The Three Layers of Platform Metrics
DORA Metrics for Platform Teams
| DORA Metric | What It Means for Platform | Target (Elite) |
|---|---|---|
| Deployment Frequency | How often product teams deploy (enabled by platform) | Multiple times per day per team |
| Lead Time for Changes | Commit to production (CI/CD pipeline speed) | Less than 1 hour |
| Change Failure Rate | % of deployments causing failures (platform guardrails) | 0-5% |
| Mean Time to Recovery | Incident detection to resolution (observability quality) | Less than 1 hour |
SPACE Framework for Platform Teams
| Dimension | Example Metric | Measurement |
|---|---|---|
| Satisfaction | Developer NPS | Quarterly survey |
| Performance | Service creation time | Automated measurement |
| Activity | Templates used per month | Backstage analytics |
| Communication | Platform support tickets | Ticket system |
| Efficiency | % of self-service vs ticket requests | Ticket vs portal analytics |
Developer Surveys
Surveys are the most direct way to measure developer experience. Run them quarterly.
Key survey questions (scored 1-5):
Infrastructure & Deployment:
1. "I can deploy my changes to production confidently and quickly."
2. "Creating a new service or environment is straightforward."
3. "I rarely need to file tickets for infrastructure tasks."
Observability & Debugging:
4. "When something breaks in production, I can find the root cause quickly."
5. "I have the monitoring and alerting I need for my services."
Documentation & Discovery:
6. "I can find documentation for internal tools and services easily."

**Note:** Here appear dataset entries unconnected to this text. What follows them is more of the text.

def execSratio (d a : KReg) (s : State) : Result :=
  sampler (fun c =>
    let j := (c.kget a).toNat
    let x := c.draft j
    let p := valueIn c.w x.tok
    needs c true (if c.depth ≤ j then .stop codeRange
      else .ok (c.kputf d (if geF p x.q.toNat then 0x3F800000 else (f32Div p x.q.toNat).1)) 1)) s

/-- `SRESID`. -/
def SCtx.residual (c : SCtx) (j : Nat) : SCtx :=
  let l := (c.draft j).list
  let w := (c.w.map (fun e => (e.1, BitVec.ofNat 32 (f32Sub (valueOf e) (valueIn l e.1)).1))).filter (fun e => gtF (valueOf e) 0)
  if w.isEmpty then c else { c with w := rankSort w }

def execSresid (a : KReg) (s : State) : Result :=
  sampler (fun c =>
    let j := (c.kget a).toNat
    needs c true (if c.depth ≤ j then .stop codeRange else .ok (c.residual j) c.cost8)) s

/-- Consecutive 1 bits from bit 0. -/
def onesFrom (p : Nat) (n : Nat) : Nat :=
  match n with
  | 0 => 0
  | n + 1 => if p % 2 = 1 then 1 + onesFrom (p / 2) n else 0

def execSaccept (d a : KReg) (s : State) : Result :=
  sampler (fun c =>
    let p := (c.kget a).toNat % 256 % 2 ^ c.depth
    let n := onesFrom p c.depth
    let out := (List.range n).map (fun j => (c.draft j).tok) ++ c.out
    if !c.verify || c.accDone then .stop codeState
    else if 9 < out.length then .stop codeRange
    else .ok ({ c with pass := BitVec.ofNat 8 p, acc := n, accDone := true, out := out }.kput d (BitVec.ofNat 64 n)) 1) s

/-! ### The end of a step (12 R352, R353) -/

/-- The tokens that the step sends: OUT, or the drafted token. -/
def SCtx.sends (c : SCtx) : List (BitVec 32) := if c.verify then c.out else c.drafted.toList

/-- FLAGS of the verdict record: bit 0 where a token follows `DEPTH` accepted drafts, bit 1 where none does because no valid mask exists for
position `DEPTH` (12 R351). (DEDUCED, log 73) -/
def SCtx.verdictFlags (c : SCtx) (masked : Bool) : Nat :=
  if !c.verify then 4
  else if c.acc ≠ c.depth then 0
  else if c.acc < c.out.length then 1
  else if masked then 0
  else 2

/-- The verdict record. -/
def SCtx.verdict (c : SCtx) (masked : Bool) : List Byte :=
  let t := c.sends
  bytesOf 8 c.step.toNat ++
    [BitVec.ofNat 8 (if c.verify then c.acc else 0), if c.verify then c.pass else 0,
      BitVec.ofNat 8 (if c.verify then c.depth - c.acc else 0), BitVec.ofNat 8 t.length, BitVec.ofNat 8 (c.verdictFlags masked),
      BitVec.ofNat 8 c.depth] ++ bytesOf 2 0 ++
    ((List.range 9).map (fun i => bytesOf 4 (((t.map BitVec.toNat).getD i 0xFFFFFFFF)))).flatten ++ bytesOf 12 0

/-- The depth of the next iteration: the last one recorded before this cycle (12 R353). -/
def SCtx.nextDepth (c : SCtx) (now : Nat) : Nat × List (Nat × Nat) :=
  (((c.pend.filter (fun p => p.2 < now)).getLast?.map (·.1)).getD c.depth, c.pend.filter (fun p => now ≤ p.2))

/-- The context at the start of its next step. -/
def SCtx.nextStep (c : SCtx) (now : Nat) : SCtx :=
  let c1 := { c.keepDepths now with delivered := c.delivered.filter (fun p => !c.needed.contains p), step := c.step + 1, state := .waiting }
  if c.verify then
    { c1 with phase := 0, iter := c.iter + 1, depth := (c.nextDepth now).1, pend := (c.nextDepth now).2
              recent := let l := c.recent ++ c.out; l.drop (l.length - 64) }
  else { c1 with phase := c.phase + 1 }

/-- A token as a message of the context to a port; a port address of 0 receives nothing. -/
def State.sendToken (s : State) (die ctx : Nat) (port : Word) (t : BitVec 32) : State :=
  if port = 0 then s
  else
    let key := ctx * 2 ^ 64 + port.toNat
    let n := (s.dieOf die).sampler.msgNo.getD key 0
    (s.modDie die (fun d => { d with sampler := { d.sampler with msgNo := d.sampler.msgNo.set key (n + 1) } })).transmit
      ⟨samplerKey die ctx, port, n, 0, bytesOf 4 t.toNat, false⟩

/-- Whether a position may be emitted from: a valid mask, or no grammar (12 R348). -/
def State.masked (s : State) (c : SCtx) (p : Nat) : Bool := !c.cfg.grammar || s.maskValid c p = some true

/-- The discard that a `SHORT` position brings (12 R340). -/
def SCtx.toReshard (c : SCtx) : SCtx := { c with state := .awaitReshard, delivered := [], short := none }

/-- A context waits for F3 to remap shard `k.2` of the group `k.1`, which F3 can do where a copy of it stands (22 R513): the spec does not give
where copies are. -/
def State.toReshard (s : State) (die ctx : Nat) (k : Nat × Nat) : State :=
  (s.modSctx die ctx SCtx.toReshard).later .reshardDone { a := die, b := ctx, c := k.2, word := BitVec.ofNat 64 k.1, flag := Config.flag s.ticket }

/-- Marks a list's last element. -/
def withLast (l : List (BitVec 32)) : List (BitVec 32 × Bool) :=
  match l with
  | [] => []
  | [t] => [(t, true)]
  | t :: r => (t, false) :: withLast r

/-- `SEND`. -/
def State.endStep (s : State) : State :=
  let (die, ctx) := s.lane
  let c := s.sctx
  if c.state ≠ .running then s
  else if 65536 ≤ c.count then s.stopCtx die ctx codeSteps
  else
    let pa := c.cfg.vaddr.toNat % 2 ^ 40
    let s1 := s.perform (homeDie pa) pa (c.verdict (s.masked c c.depth)) false
    let s2 := c.sends.foldl (fun s t => s.sendToken die ctx (if c.verify then c.cfg.tport else c.cfg.dport) t) s1
    let s3 := if c.verify then
        match s.requestAt die ctx with
        | none => s2
        | some (k, _) => s2.toDetok c.cfg.detok ((withLast c.out).map (fun t => .tok k t.1 t.2))
      else s2
    let s4 := (s3.modSctx die ctx (fun c => c.nextStep s.now)).freeLane die ctx
    match c.short with
    | some k => s4.toReshard die ctx k
    | none => s4.readyCheck die ctx

def execSend (s : State) : Result := .next s.endStep

/-! ### Deliveries (12 R339, R340) -/

/-- The candidates of a delivery: padding is not stored. -/
def candPairs (l : List Byte) (n : Nat) : List (BitVec 32 × BitVec 32) :=
  ((List.range n).map (fun i => (BitVec.ofNat 32 (fieldOf l (8 * i) 4), BitVec.ofNat 32 (fieldOf l (8 * i + 4) 4)))).filter
    (fun e => e.1.toNat ≤ 1048575)

/-- A position's entries are written and the position is marked delivered. -/
def State.deliver (s : State) (die ctx p : Nat) (es : List (BitVec 32 × BitVec 32)) : State :=
  (s.modSctx die ctx (fun c => { c with cand := c.cand.set p es, delivered := NatSet.insert c.delivered p })).readyCheck die ctx

/-- A `SHORT` instance of group `key` that lacks `shard`: the step's deliveries go, and F3 is to remap the shard. A step that runs ends first. -/
def State.shortDelivery (s : State) (die ctx key shard : Nat) : State :=
  let c := s.sctxOf die ctx
  match c.state with
  | .waiting | .ready => s.toReshard die ctx (key, shard)
  | .awaitReshard => s.modSctx die ctx SCtx.toReshard
  | .running | .maskwait => s.modSctx die ctx (fun c => { c with short := some (key, shard) })
  | _ => s

/-- A ring entry with the die of a last-stage shard changed: the dies of the last stage stand in STAGES from the last stage's place on. (DESIGN
CHOICE, log 70) -/
def ringRemap (b : List Byte) (shard die : Nat) : List Byte :=
  let i := 8 + 4 * (fieldOf b 1 1 - 1 + shard) + 2
  if i < 136 then b.set i (BitVec.ofNat 8 die) else b

/-- F3 maps a shard onto a surviving die: the member of the group stands there, and the ring's entry names it (12 R340, 22 R513). -/
def State.remapShard (s : State) (die ctx key shard next : Nat) : State :=
  let s1 := match s.colls.find? key with
    | none => s
    | some c => { s with colls := s.colls.set key { c with moved := c.moved.set shard next } }
  match s1.requestAt die ctx with
  | none => s1
  | some (_, r) =>
    match s1.rings.find? r.ring with
    | none => s1
    | some b => { s1 with rings := s1.rings.set r.ring (ringRemap b shard next) }

/-- F3 has finished remapping: the context waits again, with the shard on a surviving die that holds a copy of it; or it stops with `DIE_LOST` (22
R513). (DESIGN CHOICE, log 70) -/
def execReshardDone (s : State) : Result :=
  let g := s.args
  let live := (List.range 8).filter (fun d => !(s.dieOf d).lost)
  .next (if (s.sctxOf g.a g.b).state ≠ .awaitReshard then s
    else if g.flag && !live.isEmpty then
      ((s.remapShard g.a g.b g.word.toNat g.c (live.getD (Config.order s.ticket % live.length) 0)).modSctx g.a g.b
        (fun c => { c with state := .waiting })).draw
    else s.stopCtx g.a g.b 53)

end Sys2Proof.Machine
end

7. "I know who owns a service and how to contact them."
Developer Tools:
8. "My local development environment works reliably."
9. "CI/CD pipelines are fast enough that they don't block my workflow."
Overall:
10. "The internal developer platform makes me more productive."
Free text:
11. "What is the biggest source of friction in your day-to-day work?"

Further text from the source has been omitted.